Every record below should be printed exactly as it appears.

------ Dataset extract ------

theorem encode_cmd_mem_legalWords (i : Instr) : (encode i).cmd ∈ legalWords := by
  cases i with
  | lineInit rx tx => revert rx tx; decide
  | _ => simp [encode, legalWords]

/-- Each of the thirteen words has its row in the opcode map. -/
theorem decode_ok_of_mem_legalWords (arg : Half) (din : List Byte) :
    ∀ c ∈ legalWords, ∃ i, decode ⟨c, arg, din⟩ = .ok i := by
  obtain ⟨h10, h20, h30, h40, h50, h60, h70, h80, h81, h82, h83, h90, hA0⟩ := opcodeMapDecodes arg din
  simp only [legalWords, List.forall_mem_cons]
  exact ⟨⟨_, h10⟩, ⟨_, h20⟩, ⟨_, h30⟩, ⟨_, h40⟩, ⟨_, h50⟩, ⟨_, h60⟩, ⟨_, h70⟩, ⟨_, h80⟩, ⟨_, h81⟩, ⟨_, h82⟩, ⟨_, h83⟩,
    ⟨_, h90⟩, ⟨_, hA0⟩, nofun⟩

theorem exists_decode_ok_iff (t : Transaction) : (∃ i, decode t = .ok i) ↔ t.cmd ∈ legalWords := by
  refine ⟨fun ⟨i, hi⟩ => ?_, decode_ok_of_mem_legalWords t.arg t.din t.cmd⟩
  obtain ⟨hcmd, -, -⟩ := carries_of_decode hi
  exact hcmd ▸ encode_cmd_mem_legalWords i

/-- The decoder is total, so what it rejects is what it gives no command. -/
theorem exists_decode_error_iff (t : Transaction) : (∃ r, decode t = .error r) ↔ IllegalCmd t.cmd := by
  rw [illegalCmd_iff, ← exists_decode_ok_iff]
  cases decode t <;> simp

/-- Settles O3: the decoder accepts the words of the opcode map, and the other words are those with a reason of R85. -/
theorem thirteenWordsAreLegal : Obligations.ThirteenWordsAreLegal :=
  fun t => ⟨exists_decode_ok_iff t, exists_decode_error_iff t⟩

theorem runTransaction_of_illegalCmd {t : Transaction} (hwf : t.wf = true) (hcmd : IllegalCmd t.cmd) (s : State) :
    runTransaction t s = .next s.illegalCommand := by
  obtain ⟨r, hr⟩ := (exists_decode_error_iff t).mpr hcmd
  simp [runTransaction, hwf, hr]

/-- Settles O4: a ready block steps to the presented transaction, which fails as every error does. -/
theorem illegalCommandFails : Obligations.IllegalCommandFails := by
  intro s t rest hready hhost hwf hcmd
  rw [step_of_command hready hhost, runTransaction_of_illegalCmd hwf hcmd]
  exact returns_fail _ .commandError

/-! ### Operands a command does not use -/

/-- A block that exists and is presented a transaction runs the command it decodes to, from a state that does not depend
on the transaction. -/
theorem step_present {s : State} {t : Transaction} {i : Instr} (hready : s.Ready) (hwf : t.wf = true)
    (hdec : decode t = .ok i) : step (s.present t) = exec i ((s.setTxs .idle).setRxs .idle) := by
  obtain ⟨hlegal, -⟩ := hready
  exact stepRunsTheDecodedCommand (s.present t) t s.host i ⟨hlegal, rfl, rfl⟩ rfl hwf hdec

/-- Settles O6: both transactions decode to the same command, and the block runs it from the same state. -/
theorem unusedOperandsAreIgnored : Obligations.UnusedOperandsAreIgnored := by
  intro s t u i hready ht hu hdec hcmd harg hdin
  have hdec' : decode u = .ok i := decode_of_carries ((carries_of_decode hdec).of_sameUsed hcmd harg hdin)
  rw [step_present hready ht hdec, step_present hready hu hdec']

end Sys2Proof.Machine
end

section
/-! The length of a stuffed sequence (41_stuffer.md R130, R131) and of a frame (30_encoding.md R90). -/

namespace Sys2Proof.Machine

/-- Stuffing adds one byte for each that must be escaped (41_stuffer.md R130). -/
theorem stuff_length (x : List Byte) :
    (stuff x).length = x.length + (x.filter (fun b => decide (b = 0x7E ∨ b = 0x7D))).length := by
  simp only [← needsEscape_eq]
  induction x with
  | nil => rfl
  | cons b x ih =>
    rw [stuff_cons, List.length_append, ih, stuffByte]
    cases hb : needsEscape b <;> simp [hb] <;> omega

/-- A frame has four bytes more than its payload, and one for each escaped byte of the payload and its CRC (R88). -/
theorem frame_length_eq (p : List Byte) :
    (frame p).length = p.length + 4 + ((withCrc p).filter (fun b => decide (b = 0x7E ∨ b = 0x7D))).length := by
  rw [frame_length, stuff_length, withCrc_length]
  omega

------

▶ Solution to the exercise:
theorem encode_cmd_mem_legalWords (i : Instr) : (encode i).cmd ∈ legalWords := by
  cases i with
  | lineInit rx tx => revert rx tx; decide
  | _ => simp [encode, legalWords]

/-- Each of the thirteen words has its row in the opcode map. -/
theorem decode_ok_of_mem_legalWords (arg : Half) (din : List Byte) :
    ∀ c ∈ legalWords, ∃ i, decode ⟨c, arg, din⟩ = .ok i := by
  obtain ⟨h10, h20, h30, h40, h50, h60, h70, h80, h81, h82, h83, h90, hA0⟩ := opcodeMapDecodes arg din
  simp only [legalWords, List.forall_mem_cons]
  exact ⟨⟨_, h10⟩, ⟨_, h20⟩, ⟨_, h30⟩, ⟨_, h40⟩, ⟨_, h50⟩, ⟨_, h60⟩, ⟨_, h70⟩, ⟨_, h80⟩, ⟨_, h81⟩, ⟨_, h82⟩, ⟨_, h83⟩,
    ⟨_, h90⟩, ⟨_, hA0⟩, nofun⟩

theorem exists_decode_ok_iff (t : Transaction) : (∃ i, decode t = .ok i) ↔ t.cmd ∈ legalWords := by
  refine ⟨fun ⟨i, hi⟩ => ?_, decode_ok_of_mem_legalWords t.arg t.din t.cmd⟩
  obtain ⟨hcmd, -, -⟩ := carries_of_decode hi
  exact hcmd ▸ encode_cmd_mem_legalWords i

/-- The decoder is total, so what it rejects is what it gives no command. -/
theorem exists_decode_error_iff (t : Transaction) : (∃ r, decode t = .error r) ↔ IllegalCmd t.cmd := by
  rw [illegalCmd_iff, ← exists_decode_ok_iff]
  cases decode t <;> simp

/-- Settles O3: the decoder accepts the words of the opcode map, and the other words are those with a reason of R85. -/
theorem thirteenWordsAreLegal : Obligations.ThirteenWordsAreLegal :=
  fun t => ⟨exists_decode_ok_iff t, exists_decode_error_iff t⟩

theorem runTransaction_of_illegalCmd {t : Transaction} (hwf : t.wf = true) (hcmd : IllegalCmd t.cmd) (s : State) :
    runTransaction t s = .next s.illegalCommand := by
  obtain ⟨r, hr⟩ := (exists_decode_error_iff t).mpr hcmd
  simp [runTransaction, hwf, hr]

/-- Settles O4: a ready block steps to the presented transaction, which fails as every error does. -/
theorem illegalCommandFails : Obligations.IllegalCommandFails := by
  intro s t rest hready hhost hwf hcmd
  rw [step_of_command hready hhost, runTransaction_of_illegalCmd hwf hcmd]
  exact returns_fail _ .commandError

/-! ### Operands a command does not use -/

/-- A block that exists and is presented a transaction runs the command it decodes to, from a state that does not depend
on the transaction. -/
theorem step_present {s : State} {t : Transaction} {i : Instr} (hready : s.Ready) (hwf : t.wf = true)
    (hdec : decode t = .ok i) : step (s.present t) = exec i ((s.setTxs .idle).setRxs .idle) := by
  obtain ⟨hlegal, -⟩ := hready
  exact stepRunsTheDecodedCommand (s.present t) t s.host i ⟨hlegal, rfl, rfl⟩ rfl hwf hdec

/-- Settles O6: both transactions decode to the same command, and the block runs it from the same state. -/
theorem unusedOperandsAreIgnored : Obligations.UnusedOperandsAreIgnored := by
  intro s t u i hready ht hu hdec hcmd harg hdin
  have hdec' : decode u = .ok i := decode_of_carries ((carries_of_decode hdec).of_sameUsed hcmd harg hdin)
  rw [step_present hready ht hdec, step_present hready hu hdec']

end Sys2Proof.Machine
end

section
/-! The length of a stuffed sequence (41_stuffer.md R130, R131) and of a frame (30_encoding.md R90). -/

namespace Sys2Proof.Machine

/-- Stuffing adds one byte for each that must be escaped (41_stuffer.md R130). -/
theorem stuff_length (x : List Byte) :
    (stuff x).length = x.length + (x.filter (fun b => decide (b = 0x7E ∨ b = 0x7D))).length := by
  simp only [← needsEscape_eq]
  induction x with
  | nil => rfl
  | cons b x ih =>
    rw [stuff_cons, List.length_append, ih, stuffByte]
    cases hb : needsEscape b <;> simp [hb] <;> omega

/-- A frame has four bytes more than its payload, and one for each escaped byte of the payload and its CRC (R88). -/
theorem frame_length_eq (p : List Byte) :
    (frame p).length = p.length + 4 + ((withCrc p).filter (fun b => decide (b = 0x7E ∨ b = 0x7D))).length := by
  rw [frame_length, stuff_length, withCrc_length]
  omega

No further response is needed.